The second type of investors are impact investors, and those are very different than the ones that are looking for financial metrics only. These are investors that are looking to, as the name says, make an impact in what they do, and some of them may be willing to give up returns. And the mandate that they've been receiving as fiduciary indicate that they could do that. The third type of investors is values-based investors, religious organizations and the like in which they want to – they only want to be investing what they believe in and are willing to give up substantial returns sometimes for that, or increase risk in their portfolios for that.
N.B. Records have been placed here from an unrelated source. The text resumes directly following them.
-- ==== Sys2Proof/Machine/Ops.lean ====
section
/-!
DEFINITION. Named operations over the state: instances, time bases, events and MSI-X, geometry and addresses, memory
and poison marks, half pairs, counter banks.
-/
namespace Sys2Proof.Machine

/-! ### Instances -/

def State.queue (s : State) (q : Nat) : Queue := Tbl.get {} s.queues q
def State.modQueue (s : State) (q : Nat) (f : Queue → Queue) : State :=
  { s with queues := Tbl.set {} s.queues q (f (s.queue q)) }
def State.qw (s : State) (q : Nat) : QueueWork := Tbl.get {} s.qwork q
def State.modQw (s : State) (q : Nat) (f : QueueWork → QueueWork) : State :=
  { s with qwork := Tbl.set {} s.qwork q (f (s.qw q)) }
def State.part (s : State) (p : Nat) : Part := Tbl.get {} s.parts p
def State.modPart (s : State) (p : Nat) (f : Part → Part) : State :=
  { s with parts := Tbl.set {} s.parts p (f (s.part p)) }
def State.tile (s : State) (t : Nat) : Tile := Tbl.get {} s.tiles t
def State.modTile (s : State) (t : Nat) (f : Tile → Tile) : State :=
  { s with tiles := Tbl.set {} s.tiles t (f (s.tile t)) }
def State.stack (s : State) (k : Nat) : Stack := Tbl.get {} s.hbmStacks k
def State.modStack (s : State) (k : Nat) (f : Stack → Stack) : State :=
  { s with hbmStacks := Tbl.set {} s.hbmStacks k (f (s.stack k)) }
def State.port (s : State) (i : Nat) : Port := Tbl.get {} s.ports i
def State.modPort (s : State) (i : Nat) (f : Port → Port) : State :=
  { s with ports := Tbl.set {} s.ports i (f (s.port i)) }
def State.link (s : State) (i : Nat) : Link := Tbl.get {} s.links i
def State.modLink (s : State) (i : Nat) (f : Link → Link) : State :=
  { s with links := Tbl.set {} s.links i (f (s.link i)) }
def State.lane (s : State) (i : Nat) : Lane := Tbl.get {} s.lanes i
def State.modLane (s : State) (i : Nat) (f : Lane → Lane) : State :=
  { s with lanes := Tbl.set {} s.lanes i (f (s.lane i)) }
def State.obj (s : State) (o : Nat) : Obj := Tbl.get {} s.objs o
def State.setObj (s : State) (o : Nat) (v : Obj) : State := { s with objs := Tbl.set {} s.objs o v }
def State.bank (s : State) (b : Nat) : Bank := Tbl.get {} s.banks b
def State.modBank (s : State) (b : Nat) (f : Bank → Bank) : State :=
  { s with banks := Tbl.set {} s.banks b (f (s.bank b)) }
def State.size (s : State) (p : Nat) : SizeTable := Tbl.get {} s.sizes p
def State.traceBuf (s : State) (k : Nat) : TraceBuf := Tbl.get {} s.trace k
def State.modTrace (s : State) (k : Nat) (f : TraceBuf → TraceBuf) : State :=
  { s with trace := Tbl.set {} s.trace k (f (s.traceBuf k)) }
def State.modWork (s : State) (f : Work → Work) : State := { s with work := f s.work }
def State.modClk (s : State) (f : Clock → Clock) : State := { s with clk := f s.clk }
def State.modPwr (s : State) (f : Power → Power) : State := { s with pwr := f s.pwr }
def State.modMod (s : State) (f : Module → Module) : State := { s with mod := f s.mod }
def State.modLog (s : State) (f : ModuleLog → ModuleLog) : State := { s with log := f s.log }
def State.modSec (s : State) (f : Security → Security) : State := { s with sec := f s.sec }
def State.modDbg (s : State) (f : Debug → Debug) : State := { s with dbg := f s.dbg }
def State.modPins (s : State) (f : Pins → Pins) : State := { s with pins := f s.pins }

/-- A context slot of a tile (R144). -/
def Tile.ctx (t : Tile) : Nat → Ctx
  | 0 => t.c0 | 1 => t.c1 | 2 => t.c2 | _ => t.c3
def Tile.setCtx (t : Tile) (c : Nat) (v : Ctx) : Tile :=
  match c with
  | 0 => { t with c0 := v } | 1 => { t with c1 := v } | 2 => { t with c2 := v } | _ => { t with c3 := v }
def State.modCtx (s : State) (t c : Nat) (f : Ctx → Ctx) : State :=
  s.modTile t (fun x => x.setCtx c (f (x.ctx c)))

/-- An array of a tile. -/
def Tile.arr (t : Tile) (a : Nat) : MatArray := if a = 0 then t.ma0 else t.ma1
def Tile.setArr (t : Tile) (a : Nat) (v : MatArray) : Tile :=
  if a = 0 then { t with ma0 := v } else { t with ma1 := v }
def State.modArr (s : State) (t a : Nat) (f : MatArray → MatArray) : State :=
  s.modTile t (fun x => x.setArr a (f (x.arr a)))

/-- A tile is claimed while a context on it is not EMPTY (R18). -/
def Tile.claimed (t : Tile) : Bool := [0, 1, 2, 3].any (fun c => t.ctx c |>.st |> (· != 0))

/-- A fresh identifier for executing work. -/
def State.fresh (s : State) : Nat × State := (s.uid, { s with uid := s.uid + 1 })

/-- The next free value (log 2). -/
def State.free (s : State) : BitVec 64 × State := (Config.free s.freeN, { s with freeN := s.freeN + 1 })

/-- `n` free bytes. -/
def State.freeBytes (s : State) (n : Nat) : List Byte × State :=
  ((List.range n).map (fun i => (Config.free (s.freeN + i)).truncate 8), { s with freeN := s.freeN + n })

/-! ### Time -/

/-- SCLK_TIME (R419): 60 root cycles each. -/
def State.sclk (s : State) : Nat := s.clk.root / 60

/-- The 48-bit nclk time base (R419). -/
def State.nclk (s : State) : Nat :=
  match s.clk.origin with
  | none => 0
  | some o => (s.clk.root - o) / 3 % 2 ^ 48

/-- MCLK_TIME (R304, R419). -/
def State.mclk (s : State) : Nat :=
  match s.clk.origin with
  | none => 0
  | some _ => (s.clk.markMclk + (s.clk.root - s.clk.markRoot) / s.clk.div) % 2 ^ 48

/-- Root cycles of a number of microseconds. -/
def usRoot (us : Nat) : Nat := us * 6000

/-- Root cycles of a memory frame and of a stream slot frame (R153, R274). -/
def frameRoot : Nat := 24576
def slotRoot : Nat := 48

/-- The smallest length in mclk, a whole number of `unit` root cycles and of mclk, that is at least `len` mclk and at
least one (R165, R430). -/
def wholeHold (unit div len : Nat) : Nat :=
  let step := unit / Nat.gcd unit div
  max step (roundUp len step)

/-- The module is frozen (R195). -/
def State.frozen (s : State) : Bool := s.dbg.frozenAt.isSome

/-- No-progress mclks of a run (R187) among the `k` from mclk `m` on: counted between S and its end while it is not held
and no operation of its units moves beats. -/
def Run.idle (r : Run) (m k : Nat) : Run :=
  if r.start.isSome && r.hold.isNone then
    (if m < r.movesTo then { r with noProg := k - (r.movesTo - m) } else { r with noProg := r.noProg + k })
  else r

/-! ### Partitions -/

def State.nParts (s : State) : Nat := s.mod.partCount.toNat
/-- Dies and stacks of a partition (R20). -/
def State.nDies (s : State) : Nat := 8 / s.nParts
def State.nStacks (s : State) : Nat := 32 / s.nParts
def State.firstDie (s : State) (p : Nat) : Nat := p * s.nDies
def State.partOfDie (s : State) (d : Nat) : Nat := d / s.nDies
def State.partOfTile (s : State) (t : Nat) : Nat := s.partOfDie (t / 144)
def State.partOfStack (s : State) (k : Nat) : Nat := s.partOfDie (k / 4)

/-- The die of a port (R11). -/
def dieOfPort (i : Nat) : Nat :=
  if i < 3 then 0 else if 15 ≤ i then 7 else (i - 3) / 2 + 1
def State.partOfPort (s : State) (i : Nat) : Nat := s.partOfDie (dieOfPort i)
/-- The ports of a partition, ascending. -/
def State.portsOf (s : State) (p : Nat) : List Nat := (List.range 18).filter (fun i => s.partOfPort i == p)

/-! ### Idle causes (R384) -/

def cOp (b : List Byte) : Nat := fld b 0 1
def cTag (b : List Byte) : Nat := fld b 4 2
def cWaitSync (b : List Byte) : Nat := bits (fld b 8 4) 0 18
def cWaitCond (b : List Byte) : Nat := bits (fld b 8 4) 18 4
def cSigSync (b : List Byte) : Nat := bits (fld b 12 4) 0 18
def cSigOp (b : List Byte) : Nat := bits (fld b 12 4) 18 4

/-- An executing collective of a partition signals the object when it completes. -/
def State.collSignals (s : State) (p obj : Nat) : Bool :=
  s.qwork.any (fun (q, x) => (s.queue q).part.toNat == p &&
    x.executing.any (fun e => 0x50 == cOp e.bytes / 4 * 4 && cSigOp e.bytes != 0 && cSigSync e.bytes == obj))

/-- The commands of a partition that wait, with the idle cause of each and the ports of an awaited member: collectives,
held runs, header waits and WAIT commands. -/
def State.waitingCmds (s : State) (p : Nat) : List (Nat × Nat × List Nat) :=
  let onObj (b : List Byte) (o : Nat) : Nat := if cOp b == 0x40 || s.collSignals p o then 13 else 10
  (s.work.colls.filter (fun c => c.part == p && !c.timers.isEmpty)).map (fun c => (c.id, c.cause, c.ports)) ++
  (s.work.runs.filter (fun r => r.part == p)).filterMap (fun r =>
    r.hold.map (fun h => (r.owner, if h.cls = 1 then 14 else 10, []))) ++
  (s.qwork.filter (fun (q, _) => (s.queue q).part.toNat == p)).flatMap (fun (_, x) =>
    (match x.waiting with
     | some w => if w.waitOk then [] else [(w.id, onObj w.bytes (cWaitSync w.bytes), [])]
     | none => []) ++
    (x.executing.filter (fun e => cOp e.bytes == 0x04)).map (fun e => (e.id, onObj e.bytes (bits (fld e.bytes 16 4) 0 18), [])))

/-- The oldest of them. -/
def State.oldestWait (s : State) (p : Nat) : Option (Nat × Nat × List Nat) :=
  (s.waitingCmds p).foldl (fun a c => match a with | some x => if c.1 < x.1 then some c else a | none => some c) none

/-- The count of an idle engine of a partition, and of an idle port, which awaits a peer only where the member routes through
it (R384). -/
def State.idleCause (s : State) (p : Nat) : Nat := (s.oldestWait p).elim 10 (fun c => c.2.1)
def State.portCause (s : State) (i : Nat) : Nat :=
  match s.oldestWait (s.partOfPort i) with
  | some (_, c, l) => if c = 11 ∧ !l.contains i then 10 else c
  | none => 10

/-- `k` mclk under the causes in force. -/
def State.idleOn (s : State) (k : Nat) : Tbl Nat :=
  let add (t : Tbl Nat) (key : Nat) : Tbl Nat := Tbl.put t key (Tbl.get 0 t key + k)
  let t := (List.range s.nParts).foldl (fun t p => add t (p * 16 + s.idleCause p)) s.clk.idle
  (List.range 18).foldl (fun t i => add t ((64 + i) * 16 + s.portCause i)) t

/-- mclk so far of the waiting causes of a partition, or of a port as unit 64 + i; all counted mclk of a partition. -/
def State.causeBy (s : State) (u : Nat) : List Nat := [11, 12, 13, 14].map (fun c => Tbl.get 0 s.clk.idle (u * 16 + c))
def State.counted (s : State) (p : Nat) : Nat :=
  Tbl.get 0 s.clk.idle (p * 16 + 10) + (s.causeBy p).foldl (· + ·) 0

/-- mclk edges in the `n` root cycles that follow the present one. -/
def State.edges (s : State) (n : Nat) : Nat :=
  if s.clk.origin.isNone then 0
  else (s.clk.root + n - s.clk.markRoot) / s.clk.div - (s.clk.root - s.clk.markRoot) / s.clk.div

/-- `n` root cycles pass: the time bases advance; time-outs and no-progress counters stand while frozen (R198), the
latter in a pause too (R165). -/
def State.advance (s : State) (n : Nat) : State :=
  let k := s.edges n
  let s1 := s.modClk (fun c => { c with
    root := c.root + n, live := c.live + (if s.frozen then 0 else n),
    idle := if s.frozen || k == 0 then c.idle else s.idleOn k })
  if s.frozen || s.pwr.paused.isSome || k == 0 then s1
  else s1.modWork (fun w => { w with runs := w.runs.map (fun r => r.idle s.mclk k) })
So, I think that everyone that we have talked to, as a consequence of this article, has completely recognized the differences between one thing and another. And many of them have indicated that it is very incredible to have people that think that they can take fiduciary's money and go out and fight social causes with the fiduciary's money when that is not part of their mandate. So, a lot of what these articles have been advocating is for people like you and others on this call to go out and invest and get lower returns on the basis of helping different parts of the world. And that's not what is written in your mandate in how people run money. So, there are others that do that and we serve all kinds of investors.”
There also are examples of certain asset owners that are against the move towards ESG products. In December of 2022, the state of Florida pulled $600M from BlackRock’s ESG strategies and is looking to reallocate another $1.4B in 2023. In October 2022, the states of Louisiana and Missouri also reallocated almost $800M and $500M away from BlackRock ESG strategies.
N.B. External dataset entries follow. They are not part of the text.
-- ==== Sys2Proof/Machine/Luts.lean ====
section
/-!
DEFINITION. The LUT stage (spec 05, R133 to R136; special values of R54): Ibketha's tables by their construction, range
reduction, the quadratic of one of 64 segments, reconstruction. The table constants were computed from the
construction of R136 in high precision and rounded RNE to FP32.
-/
namespace Sys2Proof

/-- Ibketha's table of exp2 (0x00): f = 2^u, segments s / 64 (R136): 64 segments of c0, c1, c2 in FP32, little-endian from the lowest bit. -/
def tabExp2 : Nat :=
  0x3ef4a9f53faf88453ffd3e0c3ef207443fada4373ffa83b33eef6bd73fabc5603ff7d0e03eecd79b3fa9ebb23ff5257d3eea4a7b3fa8171e3ff281773ee7c4653fa647963fefe4ba3ee545443fa47d0d3fed4f303ee2cd063fa2b7743feac0c73ee05b973fa0f6bd3fe8396a3eddf0e53f9f3adc3fe5b9073edb8cdd3f9d83c43fe33f8a3ed92f6d3f9bd1663fe0ccdf3ed6d8833f9a23b63fde60f53ed4880c3f987aa63fdbfbb83ed23df73f96d62b3fd99d163ecffa323f9536383fd744fd3ecdbcab3f939abf3fd4f35b3ecb85533f9203b53fd2a81e3ec954173f90710e3fd063343ec728e63f8ee2bd3fce248c3ec503b13f8d58b63fcbec153ec2e4663f8bd2ee3fc9b9be3ec0caf53f8a51593fc78d753ebeb74f3f88d3ec3fc5672a3ebca9623f875a9a3fc346cd3ebaa1203f85e5583fc12c4d3eb89e783f84741c3fbf179a3eb6a15c3f8306da3fbd08a43eb4a9bb3f819d873fbaff5b3eb2b7883f8038193fb8fbaf3eb0cab23f7dad083fb6fd923eaee32c3f7af17d3fb504f33ead00e53f783d7b3fb311c43eab23d13f7590ed3fb123f63ea94be03f72ebbf3faf3b793ea779053f704ddc3fad583f3ea5ab313f6db7313fab7a3a3ea3e2573f6b27a93fa9a15b3ea21e683f689f303fa7cd943ea05f583f661db43fa5fed73e9ea5193f63a3213fa435163e9cef9d3f612f643fa270433e9b3ed73f5ec26a3fa0b0513e9992bb3f5c5c203f9ef5323e97eb3c3f59fc753f9d3eda3e96484c3f57a3553f9b8d3a3e94a9e03f5550ae3f99e0463e930feb3f5304703f9837f03e917a603f50be883f96942d3e8fe9333f4e7ee43f94f4f03e8e5c593f4c45743f935a2b3e8cd3c53f4a12263f91c3d43e8b4f6b3f47e4e93f9031dc3e89cf413f45bdad3f8ea43a3e88533a3f439c623f8d1adf3e86db4b3f4180f63f8b95c23e8567683f3f6b593f8a14d63e83f7873f3d5b7c3f88980f3e828b9d3f3b514f3f871f623e81239e3f394cc13f85aac33e7f7f003f374dc43f843a293e7cbe6f3f3554483f82cd873e7a05763f33603f3f8164d23e7753ff3f3171983f800000

/-- Ibketha's table of log2 (0x01): f = log2 u, segments 1 + s / 64 (R136): 64 segments of c0, c1, c2 in FP32, little-endian from the lowest bit. -/
def tabLog2 : Nat :=
  0xbe3a1e033f3a1dec3f7d1a71be3d124a3f3b980e3f7a2f04be4018b83f3d183d3f773da4be4331e23f3e9e9e3f744636be465e653f402b583f7148a2be499ee23f41be933f6e44cdbe4cf4033f4358783f6b3a9fbe505e783f44f9323f6829fcbe53def93f46a0ed3f6512c7be5776443f484fd63f61f4e5be5b25223f4a061d3f5ed039be5eec623f4bc3f33f5ba4a5be62ccdd3f4d89893f587209be66c7773f4f57143f553848be6add1b3f512ccb3f51f740be6f0ec13f530ae53f4eaed0be735d6c3f54f19b3f4b5ed7be77ca293f56e12c3f480731be7c56133f58d9d33f44a7bbbe8081293f5adbd43f41404fbe82e80d3f5ce76f3f3dd0c8be8560583f5efcec3f3a58ffbe87eab43f611c923f36d8ccbe8a87d33f6346ac3f335005be8d386f3f657b883f2fbe80be8ffd4b3f67bb783f2c2411be92d7353f6a06cf3f28808cbe95c7053f6c5de53f24d3c3be98cd9d3f6ec1153f211d84be9bebec3f7130be3f1d5da0be9f22eb3f73ad433f1993e4bea273a13f76370a3f15c01bbea5df253f78ce7f3f11e20fbea966993f7b74123f0df989bead0b323f7e28373f0a0650beb0ce353f8075b43f060828beb4b0f63f81df113f01fed5beb8b4e03f8350763efbd42cbebcdb6f3f84ca283ef39356bec126383f864c703eeb3aa0bec596e43f87d7983ee2c97ebeca2f363f896bf13eda3f61becef10c3f8b09ce3ed19bb1bed3de613f8cb1843ec8ddd5bed8f94c3f8e63713ec0052cbede44083f901ff23eb7110fbee3c0f03f91e76d3eae00d3bee972863f93ba4b3ea4d3c3beef5b773f9598fa3e9b8927bef57e973f9783ef3e92203ebefbdeed3f997ba43e889840bf013fd93f9b809b3e7de0b8bf04b22a3f9d935a3e6a4f75bf0848413f9fb4713e567af4bf0c04113fa1e4773e426161bf0fe7b53fa4240b3e2e00d4bf13f56a3fa673d53e195752bf182f973fa8d4873e0462c7bf1c98d13fab46dd3dde4218bf2133dc3fadcb9e3db31fbebf2603b23fb0639e3d8759ccbf2b0b853fb30fbd3d35d6a9bf304ec73fb5d0e73cb73cd1bf35d1303fb8a81a3371f3b2

/-- Ibketha's table of reciprocal (0x02): f = 1 / u, segments 1 + s / 64 (R136): 64 segments of c0, c1, c2 in FP32, little-endian from the lowest bit. -/
def tabRecip : Nat :=
  0x3e018367be8204ea3f0102043e049befbe8417533f0208203e07cdeebe8636843f03126e3e0b1a6abe8862e63f0421083e0e827abe8a9ce93f0534083e12073fbe8ce4fe3f064b8a3e15a9eabe8f3b9d3f0767ab3e196bbcbe91a1433f0888883e1d4e05be9416723f09ae403e215226be969bb23f0ad8f33e257994be99318e3f0c08c03e29c5d6be9bd89b3f0d3dcb3e2e3887be9e91733f0e78353e32d359bea15cb53f0fb8243e379814bea43b0a3f10fdbc3e3c889abea72d203f1249243e41a6e5beaa33af3f139a863e46f50dbead4f763f14f2093e4c7546beb0813d3f164fda3e5229e4beb3c9d63f17b4263e58155ebeb72a1d3f191f1a3e5e3a4cbebaa2f63f1a90e83e649b6ebebe35533f1c09c03e6b3baebec1e2303f1d89d83e721e1ebec5aa963f1f11663e794601bec98f9b3f20a0a03e805b66becd92623f2237c33e843a15bed1b41d3f23d70a3e8840febed5f60f3f257eb53e8c7232beda59893f272f053e90cfe0bededfef3f28e83f3e955c5fbee38ab83f2aaaaa3e9a1a26bee85b6e3f2c76913e9f0bdabeed53b03f2e4c413ea43449bef275343f302c0b3ea99670bef7c1c73f3216423eaf357fbefd3b513f340b403eb514ddbf0171ea3f360b603ebb382dbf045eb83f3817023ec1a350bf0765313f3a2e8b3ec85a6ebf0a86863f3c52633ecf61f6bf0dc3f73f3e82f93ed6beacbf111eda3f40c0c03ede75a9bf1498983f430c303ee68c65bf1832af3f4565c83eef08c0bf1beeb53f47ce0c3ef7f10abf1fce5b3f4a45873f00a606bf23d36b3f4ccccc3f05908abf27ffce3f4f64743f0abc01bf2c55893f520d203f102ca9bf30d6c83f54c77a3f15e718bf3585d73f5794353f1bf041bf3a652d3f5a740d3f224d7ebf3f776a3f5d67c83f29049bbf44bf5d3f6070373f301be2bf4a40063f638e383f379a25bf4ffc9d3f66c2b33f3f86cabf55f8963f6a0ea03f47e9e1bf5c37a23f6d73023f50cc30bf62bdbc3f70f0ef3f5a3747bf698f2a3f74898c3f643596bf70b0843f783e0e3f6ed286bf7826bf3f7c0fbf3f7a1a94bf7ff7333f7ffffe

/-- Ibketha's table of rsqrt (0x03): f = u^(−1/2), 32 segments over [1, 2) and 32 over [2, 4) (R136): 64 segments of c0, c1, c2 in FP32, little-endian from the lowest bit. -/
def tabRsqrt : Nat :=
  0x3c43cefbbd830c5d3f01030a3c4bbc3ebd863b303f020c523c541e67bd898b893f031c193c5cfe44bd8cff5e3f0432a53c666575bd9098ce3f05503e3c705e85bd945a1f3f0675313c7af505bd9845c73f07a1d23c831ad5bd9c5e6e3f08d6773c891738bda0a6f43f0a137d3c8f7760bda522763f0b59473c9643cebda9d4583f0ca83f3c9d85efbdaec0453f0e00d43ca5482fbdb3ea3e3f0f63803cad9626bdb956a03f10d0c23cb67cb9bdbf0a2f3f1249243cc00a48bdc50a233f13cd393cca4ee5bdcb5c323f155da13cd55c91bdd206a53f16fb053ce14783bdd910633f18a61e3cee267abde0810c3f1a5fb13cfc1325bde8610c3f1c28953d05954abdf0b9b63f1e01b13d0dc6e1bdf995673f1fec023d16b11ebe017fd33f21e89a3d206970be0682a83f23f8a13d2b0866be0bda673f261d5d3d36aa3abe118f253f2858333d436f81be17a9f93f2aaaa83d517df3be1e352b3f2d166a3d61016fbe253c603f2f9d503d722d32be2cccd43f3241673d829eabbe34f5a63f3504f03d8a7521be39548e3f3673493d901008be3dd4e33f37ea733d95fd99be4284a13f396ace3d9c440cbe47668f3f3af4ba3da2ea30be4c7dab3f3c889f3da9f77abe51cd2d3f3e26eb3db17417be57588f3f3fd0113db96904be5d23933f41848f3dc1e022be63324b3f4344e63dcae459be69891e3f4511a23dd481b2be702cd53f46eb593ddec57bbe7722a33f48d2aa3de9be77be7e70313f4ac83e3df57d09be830dd53f4ccccc3e0109b6be8715e53f4ee1153e07cafcbe8b53fa3f5105ea3e0f0db2be8fcc1e3f533c2c3e16de93be9482c23f5584cc3e1f4beabe997cc93f57e0cd3e2865cfbe9ebf953f5a51483e323e69bea4511c3f5cd76c3e3cea45beaa37f53f5f74813e4880b6beb07b753f6229ea3e551c49beb723c23f64f92c3e62db4dbebe39f63f67e3eb3e71e07dbec5c83f3f6aebf33e8129e3becdda0b3f6e133b3e8a319dbed67c383f715bec3e94221abedfbd4d3f74c8633e9f1a5dbee9adc33f785b3e3eab3ea3bef460523f7c17603eb8b96bbeffea5d3f7ffffb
Management May be Too Optimistic about Future Growth
It’s reasonable for the management team at MSCI to be optimistic about the future growth of the company. Given the company’s past performance, it’s likely that optimism created the environment for MSCI’s newer product offerings that are getting good traction with customers. Revenue growth for the company has been very consistent, ranging between +7 and +10% from 2012 to 2020 (net of divestitures) and +20.5% in 2021. New product offerings like ESG and Private Assets have grown much higher than the company average and those segments have experienced significant margin improvements in recent years.
However, the management team may be too optimistic in certain respects for the Index and ESG segments. At the company’s 2021 Analyst Day, the company put out a sensitivity analysis of the number of indexes that MSCI could create by the end of 2030. The historical growth trend had been near +20%, and applying that growth rate going forward would put the number of indexes at 2M by 2030. Even this growth assumption may be too optimistic, given that +20% growth for a long period of time can become astronomical. (Just look at Berkshire Hathaway’s growth in book value over the the past 50+ years.)
But instead of +20% being the bull case or even base case, the company put out assumptions for +30% and +50% growth until 2030, resulting in 3M and 14M indexes by 2030. While this doesn’t actually mean anything in terms of near-term guidance or have a financial impact today, it does show that the management team may be too optimistic for the Index segment.
MSCI has done a great job at creating new subscription data offerings for its clients with the investments in ESG and Private Assets. The company was able to do this while maintaining consistent growth in the core Index and Analytics segments as well. Future areas of optionality will likely be new areas that MSCI can become the data partner for its clients. And since being a first mover has many advantages when servicing asset management customers, MSCI’s culture of innovation may allow it to discover these new areas of growth.